*** Data shown ***
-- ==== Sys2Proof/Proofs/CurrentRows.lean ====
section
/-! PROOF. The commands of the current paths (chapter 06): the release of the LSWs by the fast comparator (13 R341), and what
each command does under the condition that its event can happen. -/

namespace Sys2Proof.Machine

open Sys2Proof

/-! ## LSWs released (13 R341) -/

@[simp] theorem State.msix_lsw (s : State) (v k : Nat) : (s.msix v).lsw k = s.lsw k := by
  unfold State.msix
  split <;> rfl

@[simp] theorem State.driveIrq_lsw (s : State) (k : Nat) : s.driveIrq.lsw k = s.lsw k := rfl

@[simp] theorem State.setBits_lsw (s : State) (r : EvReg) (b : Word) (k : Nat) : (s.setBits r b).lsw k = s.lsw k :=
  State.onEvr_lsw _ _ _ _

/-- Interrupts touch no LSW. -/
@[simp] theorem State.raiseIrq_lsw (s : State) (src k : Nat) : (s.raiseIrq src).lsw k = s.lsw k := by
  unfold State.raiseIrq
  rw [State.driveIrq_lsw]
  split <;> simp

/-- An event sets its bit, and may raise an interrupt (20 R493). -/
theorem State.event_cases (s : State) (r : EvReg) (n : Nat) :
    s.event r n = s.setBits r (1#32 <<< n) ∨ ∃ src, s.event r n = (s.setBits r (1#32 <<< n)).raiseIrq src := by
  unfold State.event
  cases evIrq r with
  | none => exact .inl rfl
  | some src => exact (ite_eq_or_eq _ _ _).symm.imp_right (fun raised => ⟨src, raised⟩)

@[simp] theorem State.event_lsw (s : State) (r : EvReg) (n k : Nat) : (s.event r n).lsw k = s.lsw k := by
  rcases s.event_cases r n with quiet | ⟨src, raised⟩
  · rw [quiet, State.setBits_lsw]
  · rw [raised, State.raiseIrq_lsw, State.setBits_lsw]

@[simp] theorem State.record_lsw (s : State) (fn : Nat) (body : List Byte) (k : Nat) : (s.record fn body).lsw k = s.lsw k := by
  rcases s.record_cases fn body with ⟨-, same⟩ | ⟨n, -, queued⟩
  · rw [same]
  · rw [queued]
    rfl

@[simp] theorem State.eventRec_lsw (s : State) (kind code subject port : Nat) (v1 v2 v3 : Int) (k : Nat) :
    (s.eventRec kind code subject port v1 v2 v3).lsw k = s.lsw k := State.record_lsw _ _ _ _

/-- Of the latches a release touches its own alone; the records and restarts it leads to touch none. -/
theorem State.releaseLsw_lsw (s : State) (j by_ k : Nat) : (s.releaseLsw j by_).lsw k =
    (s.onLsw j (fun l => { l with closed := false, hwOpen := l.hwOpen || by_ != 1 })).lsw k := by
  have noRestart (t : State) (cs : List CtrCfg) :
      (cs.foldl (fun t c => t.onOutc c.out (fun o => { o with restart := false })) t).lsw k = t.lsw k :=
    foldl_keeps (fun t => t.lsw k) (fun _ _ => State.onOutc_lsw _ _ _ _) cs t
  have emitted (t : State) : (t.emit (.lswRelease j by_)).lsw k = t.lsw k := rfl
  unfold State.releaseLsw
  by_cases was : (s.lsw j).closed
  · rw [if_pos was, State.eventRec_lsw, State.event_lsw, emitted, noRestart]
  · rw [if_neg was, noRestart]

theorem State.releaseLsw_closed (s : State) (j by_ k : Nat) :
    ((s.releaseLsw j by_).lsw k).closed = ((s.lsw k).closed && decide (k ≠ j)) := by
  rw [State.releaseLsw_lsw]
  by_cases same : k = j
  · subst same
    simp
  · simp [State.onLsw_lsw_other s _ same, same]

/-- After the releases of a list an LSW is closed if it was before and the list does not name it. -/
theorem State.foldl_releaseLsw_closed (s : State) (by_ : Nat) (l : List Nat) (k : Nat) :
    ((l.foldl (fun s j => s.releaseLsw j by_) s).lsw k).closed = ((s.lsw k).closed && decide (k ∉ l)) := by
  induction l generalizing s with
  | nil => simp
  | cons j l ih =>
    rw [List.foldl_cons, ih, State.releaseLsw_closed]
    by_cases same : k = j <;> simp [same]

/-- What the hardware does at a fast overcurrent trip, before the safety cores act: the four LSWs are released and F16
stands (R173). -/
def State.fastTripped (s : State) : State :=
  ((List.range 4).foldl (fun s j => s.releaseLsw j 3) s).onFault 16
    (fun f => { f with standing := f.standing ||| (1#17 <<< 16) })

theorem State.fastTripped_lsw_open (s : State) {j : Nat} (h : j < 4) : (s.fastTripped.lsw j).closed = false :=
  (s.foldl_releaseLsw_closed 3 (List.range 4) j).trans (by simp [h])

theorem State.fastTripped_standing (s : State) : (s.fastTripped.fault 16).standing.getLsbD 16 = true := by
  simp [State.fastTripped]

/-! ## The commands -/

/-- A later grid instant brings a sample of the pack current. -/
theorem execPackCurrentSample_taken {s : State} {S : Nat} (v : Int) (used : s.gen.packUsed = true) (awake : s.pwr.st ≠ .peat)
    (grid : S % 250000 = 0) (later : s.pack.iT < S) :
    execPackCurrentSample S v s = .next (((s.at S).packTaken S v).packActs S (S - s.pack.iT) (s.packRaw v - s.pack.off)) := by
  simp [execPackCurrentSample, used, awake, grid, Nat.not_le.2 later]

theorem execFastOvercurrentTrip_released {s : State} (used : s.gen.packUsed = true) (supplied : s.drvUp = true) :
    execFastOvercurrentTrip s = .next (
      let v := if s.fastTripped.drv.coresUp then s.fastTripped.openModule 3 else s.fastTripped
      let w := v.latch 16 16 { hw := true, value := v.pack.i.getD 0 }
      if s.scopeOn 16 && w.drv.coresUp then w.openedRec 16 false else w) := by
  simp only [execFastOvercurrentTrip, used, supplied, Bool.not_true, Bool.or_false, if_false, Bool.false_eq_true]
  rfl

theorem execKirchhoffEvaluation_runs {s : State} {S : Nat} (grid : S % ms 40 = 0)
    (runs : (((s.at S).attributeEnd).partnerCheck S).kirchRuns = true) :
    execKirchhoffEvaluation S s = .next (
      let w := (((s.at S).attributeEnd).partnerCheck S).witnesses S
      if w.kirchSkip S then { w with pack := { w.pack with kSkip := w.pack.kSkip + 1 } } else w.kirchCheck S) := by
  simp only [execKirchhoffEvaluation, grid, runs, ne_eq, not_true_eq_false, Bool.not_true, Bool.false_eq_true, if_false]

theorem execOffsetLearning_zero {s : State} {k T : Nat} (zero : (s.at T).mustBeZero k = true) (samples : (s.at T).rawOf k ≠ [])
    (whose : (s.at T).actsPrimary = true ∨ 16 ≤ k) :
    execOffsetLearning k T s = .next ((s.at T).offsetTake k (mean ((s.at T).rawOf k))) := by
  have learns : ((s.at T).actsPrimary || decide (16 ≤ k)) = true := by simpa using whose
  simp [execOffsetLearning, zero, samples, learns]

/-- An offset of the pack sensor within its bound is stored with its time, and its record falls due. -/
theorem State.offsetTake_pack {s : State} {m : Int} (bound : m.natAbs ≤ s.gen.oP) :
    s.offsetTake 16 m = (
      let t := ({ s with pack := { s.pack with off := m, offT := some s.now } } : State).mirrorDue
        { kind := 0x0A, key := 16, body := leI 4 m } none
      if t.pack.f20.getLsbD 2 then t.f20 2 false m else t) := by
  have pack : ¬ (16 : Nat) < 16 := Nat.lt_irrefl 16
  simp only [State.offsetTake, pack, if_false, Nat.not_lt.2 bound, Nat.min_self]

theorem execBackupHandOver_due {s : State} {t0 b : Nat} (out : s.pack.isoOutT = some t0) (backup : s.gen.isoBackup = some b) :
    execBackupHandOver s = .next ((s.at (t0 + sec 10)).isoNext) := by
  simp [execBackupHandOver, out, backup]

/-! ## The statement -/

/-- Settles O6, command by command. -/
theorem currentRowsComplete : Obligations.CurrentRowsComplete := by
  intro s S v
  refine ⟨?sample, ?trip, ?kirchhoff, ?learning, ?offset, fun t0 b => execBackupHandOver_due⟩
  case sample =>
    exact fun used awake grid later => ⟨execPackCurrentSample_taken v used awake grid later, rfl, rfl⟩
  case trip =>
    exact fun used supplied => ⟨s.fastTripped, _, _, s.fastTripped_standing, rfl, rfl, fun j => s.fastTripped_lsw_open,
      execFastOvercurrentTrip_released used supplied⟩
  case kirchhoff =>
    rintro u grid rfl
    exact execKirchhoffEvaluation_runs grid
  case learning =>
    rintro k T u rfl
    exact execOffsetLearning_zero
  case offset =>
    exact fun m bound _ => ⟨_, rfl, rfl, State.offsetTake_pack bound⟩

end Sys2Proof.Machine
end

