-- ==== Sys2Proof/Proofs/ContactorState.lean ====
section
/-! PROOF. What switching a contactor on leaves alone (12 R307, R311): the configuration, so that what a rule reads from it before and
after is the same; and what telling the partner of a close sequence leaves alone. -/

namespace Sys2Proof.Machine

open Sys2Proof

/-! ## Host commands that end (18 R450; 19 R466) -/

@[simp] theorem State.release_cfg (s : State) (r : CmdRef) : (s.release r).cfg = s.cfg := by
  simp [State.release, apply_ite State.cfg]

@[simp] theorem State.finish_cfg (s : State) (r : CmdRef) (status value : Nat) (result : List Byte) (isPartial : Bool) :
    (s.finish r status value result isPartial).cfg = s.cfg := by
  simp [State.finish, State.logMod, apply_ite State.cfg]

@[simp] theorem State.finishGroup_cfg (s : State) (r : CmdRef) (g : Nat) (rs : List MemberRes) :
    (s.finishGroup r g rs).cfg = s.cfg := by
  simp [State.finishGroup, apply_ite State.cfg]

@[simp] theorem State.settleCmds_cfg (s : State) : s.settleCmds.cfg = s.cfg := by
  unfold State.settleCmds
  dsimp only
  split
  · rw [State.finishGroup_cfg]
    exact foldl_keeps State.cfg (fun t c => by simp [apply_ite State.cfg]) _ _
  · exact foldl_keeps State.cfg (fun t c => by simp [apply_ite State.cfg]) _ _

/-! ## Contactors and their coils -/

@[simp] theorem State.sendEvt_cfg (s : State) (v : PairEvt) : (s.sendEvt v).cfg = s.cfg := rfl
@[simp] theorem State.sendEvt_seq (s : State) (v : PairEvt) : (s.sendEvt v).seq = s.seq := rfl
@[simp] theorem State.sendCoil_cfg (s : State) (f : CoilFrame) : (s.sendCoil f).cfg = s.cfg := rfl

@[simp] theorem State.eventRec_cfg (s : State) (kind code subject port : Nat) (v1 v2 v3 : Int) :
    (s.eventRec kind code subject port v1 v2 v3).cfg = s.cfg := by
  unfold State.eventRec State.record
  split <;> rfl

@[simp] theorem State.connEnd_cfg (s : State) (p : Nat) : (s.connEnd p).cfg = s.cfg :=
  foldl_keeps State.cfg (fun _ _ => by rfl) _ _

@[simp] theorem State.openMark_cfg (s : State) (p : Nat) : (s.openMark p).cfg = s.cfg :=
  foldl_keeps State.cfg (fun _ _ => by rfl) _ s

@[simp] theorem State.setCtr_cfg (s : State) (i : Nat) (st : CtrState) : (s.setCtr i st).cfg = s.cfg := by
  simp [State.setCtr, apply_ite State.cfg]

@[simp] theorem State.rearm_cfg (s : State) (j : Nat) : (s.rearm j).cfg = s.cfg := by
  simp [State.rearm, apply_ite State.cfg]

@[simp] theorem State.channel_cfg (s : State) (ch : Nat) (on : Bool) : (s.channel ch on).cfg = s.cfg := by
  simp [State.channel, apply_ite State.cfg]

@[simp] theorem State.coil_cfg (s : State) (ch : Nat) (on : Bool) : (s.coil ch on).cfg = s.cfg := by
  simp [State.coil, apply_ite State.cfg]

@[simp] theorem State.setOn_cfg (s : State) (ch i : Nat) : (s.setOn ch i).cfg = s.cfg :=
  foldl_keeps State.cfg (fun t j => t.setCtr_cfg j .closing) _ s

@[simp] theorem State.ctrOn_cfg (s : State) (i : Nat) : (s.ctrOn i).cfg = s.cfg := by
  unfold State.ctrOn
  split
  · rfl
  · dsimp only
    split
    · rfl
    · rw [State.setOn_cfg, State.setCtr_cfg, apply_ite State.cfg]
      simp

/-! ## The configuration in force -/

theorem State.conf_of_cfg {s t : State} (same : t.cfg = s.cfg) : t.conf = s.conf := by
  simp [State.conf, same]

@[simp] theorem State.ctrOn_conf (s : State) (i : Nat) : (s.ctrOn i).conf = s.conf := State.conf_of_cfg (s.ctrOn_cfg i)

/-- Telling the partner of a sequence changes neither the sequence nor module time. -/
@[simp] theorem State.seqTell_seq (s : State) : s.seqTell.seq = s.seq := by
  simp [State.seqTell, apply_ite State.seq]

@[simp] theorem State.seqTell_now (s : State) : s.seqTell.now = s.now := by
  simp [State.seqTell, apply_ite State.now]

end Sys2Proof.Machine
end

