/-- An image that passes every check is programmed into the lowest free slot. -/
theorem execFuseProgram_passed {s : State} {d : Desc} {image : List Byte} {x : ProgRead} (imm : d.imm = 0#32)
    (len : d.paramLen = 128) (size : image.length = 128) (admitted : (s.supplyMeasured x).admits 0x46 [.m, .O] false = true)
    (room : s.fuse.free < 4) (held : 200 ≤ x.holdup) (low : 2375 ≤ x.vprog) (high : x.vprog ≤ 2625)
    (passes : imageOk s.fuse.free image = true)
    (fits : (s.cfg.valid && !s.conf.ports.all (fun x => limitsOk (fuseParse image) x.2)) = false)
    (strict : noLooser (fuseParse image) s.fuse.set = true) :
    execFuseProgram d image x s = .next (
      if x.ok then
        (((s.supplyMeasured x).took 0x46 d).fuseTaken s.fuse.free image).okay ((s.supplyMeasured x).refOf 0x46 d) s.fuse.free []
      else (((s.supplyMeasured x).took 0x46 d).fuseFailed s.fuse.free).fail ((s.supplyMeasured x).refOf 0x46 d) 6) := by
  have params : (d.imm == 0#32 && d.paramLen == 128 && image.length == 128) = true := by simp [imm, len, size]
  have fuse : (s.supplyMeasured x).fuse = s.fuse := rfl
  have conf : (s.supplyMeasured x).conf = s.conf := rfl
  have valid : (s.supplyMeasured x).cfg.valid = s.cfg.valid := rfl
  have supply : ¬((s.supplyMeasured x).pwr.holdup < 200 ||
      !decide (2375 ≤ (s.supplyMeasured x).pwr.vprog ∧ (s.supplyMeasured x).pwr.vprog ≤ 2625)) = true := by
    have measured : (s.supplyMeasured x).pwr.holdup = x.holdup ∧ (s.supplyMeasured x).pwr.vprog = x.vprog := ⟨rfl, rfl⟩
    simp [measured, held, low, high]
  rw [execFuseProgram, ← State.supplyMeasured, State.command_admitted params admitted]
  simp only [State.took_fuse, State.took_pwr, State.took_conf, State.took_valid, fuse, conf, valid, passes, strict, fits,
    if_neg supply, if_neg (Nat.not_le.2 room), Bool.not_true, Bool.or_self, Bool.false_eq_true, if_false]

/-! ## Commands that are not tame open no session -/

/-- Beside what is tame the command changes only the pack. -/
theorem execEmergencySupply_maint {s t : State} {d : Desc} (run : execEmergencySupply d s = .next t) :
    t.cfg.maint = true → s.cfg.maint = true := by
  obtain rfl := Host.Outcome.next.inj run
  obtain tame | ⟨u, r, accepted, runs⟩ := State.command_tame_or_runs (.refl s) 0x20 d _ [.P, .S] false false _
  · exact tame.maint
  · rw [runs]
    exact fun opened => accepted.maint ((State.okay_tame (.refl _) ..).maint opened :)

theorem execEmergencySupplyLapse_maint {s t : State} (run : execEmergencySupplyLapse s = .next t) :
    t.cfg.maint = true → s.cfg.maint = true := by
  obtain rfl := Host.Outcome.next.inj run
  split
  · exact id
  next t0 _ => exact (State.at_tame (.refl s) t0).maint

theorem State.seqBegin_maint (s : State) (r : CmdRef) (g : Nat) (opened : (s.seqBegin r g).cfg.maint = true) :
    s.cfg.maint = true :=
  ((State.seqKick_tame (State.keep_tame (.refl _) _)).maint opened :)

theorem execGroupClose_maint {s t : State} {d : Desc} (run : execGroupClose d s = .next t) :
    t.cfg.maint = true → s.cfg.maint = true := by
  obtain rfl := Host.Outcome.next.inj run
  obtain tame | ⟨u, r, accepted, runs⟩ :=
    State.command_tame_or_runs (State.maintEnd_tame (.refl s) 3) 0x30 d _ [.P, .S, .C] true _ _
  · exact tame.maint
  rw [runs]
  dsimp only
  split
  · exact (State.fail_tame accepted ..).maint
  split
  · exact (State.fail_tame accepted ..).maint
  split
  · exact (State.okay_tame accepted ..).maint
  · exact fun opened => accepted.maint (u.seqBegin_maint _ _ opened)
*** End of Data shown ***
Look above for the line with "execPackCurrentSample S v" and the line with "(whose : (s.at". Write out those two lines and all the lines between them, exactly, and no others.

    execPackCurrentSample S v s = .next (((s.at S).packTaken S v).packActs S (S - s.pack.iT) (s.packRaw v - s.pack.off)) := by
  simp [execPackCurrentSample, used, awake, grid, Nat.not_le.2 later]

theorem execFastOvercurrentTrip_released {s : State} (used : s.gen.packUsed = true) (supplied : s.drvUp = true) :
    execFastOvercurrentTrip s = .next (
      let v := if s.fastTripped.drv.coresUp then s.fastTripped.openModule 3 else s.fastTripped
      let w := v.latch 16 16 { hw := true, value := v.pack.i.getD 0 }
      if s.scopeOn 16 && w.drv.coresUp then w.openedRec 16 false else w) := by
  simp only [execFastOvercurrentTrip, used, supplied, Bool.not_true, Bool.or_false, if_false, Bool.false_eq_true]
  rfl

theorem execKirchhoffEvaluation_runs {s : State} {S : Nat} (grid : S % ms 40 = 0)
    (runs : (((s.at S).attributeEnd).partnerCheck S).kirchRuns = true) :
    execKirchhoffEvaluation S s = .next (
      let w := (((s.at S).attributeEnd).partnerCheck S).witnesses S
      if w.kirchSkip S then { w with pack := { w.pack with kSkip := w.pack.kSkip + 1 } } else w.kirchCheck S) := by
  simp only [execKirchhoffEvaluation, grid, runs, ne_eq, not_true_eq_false, Bool.not_true, Bool.false_eq_true, if_false]

theorem execOffsetLearning_zero {s : State} {k T : Nat} (zero : (s.at T).mustBeZero k = true) (samples : (s.at T).rawOf k ≠ [])
    (whose : (s.at T).actsPrimary = true ∨ 16 ≤ k) :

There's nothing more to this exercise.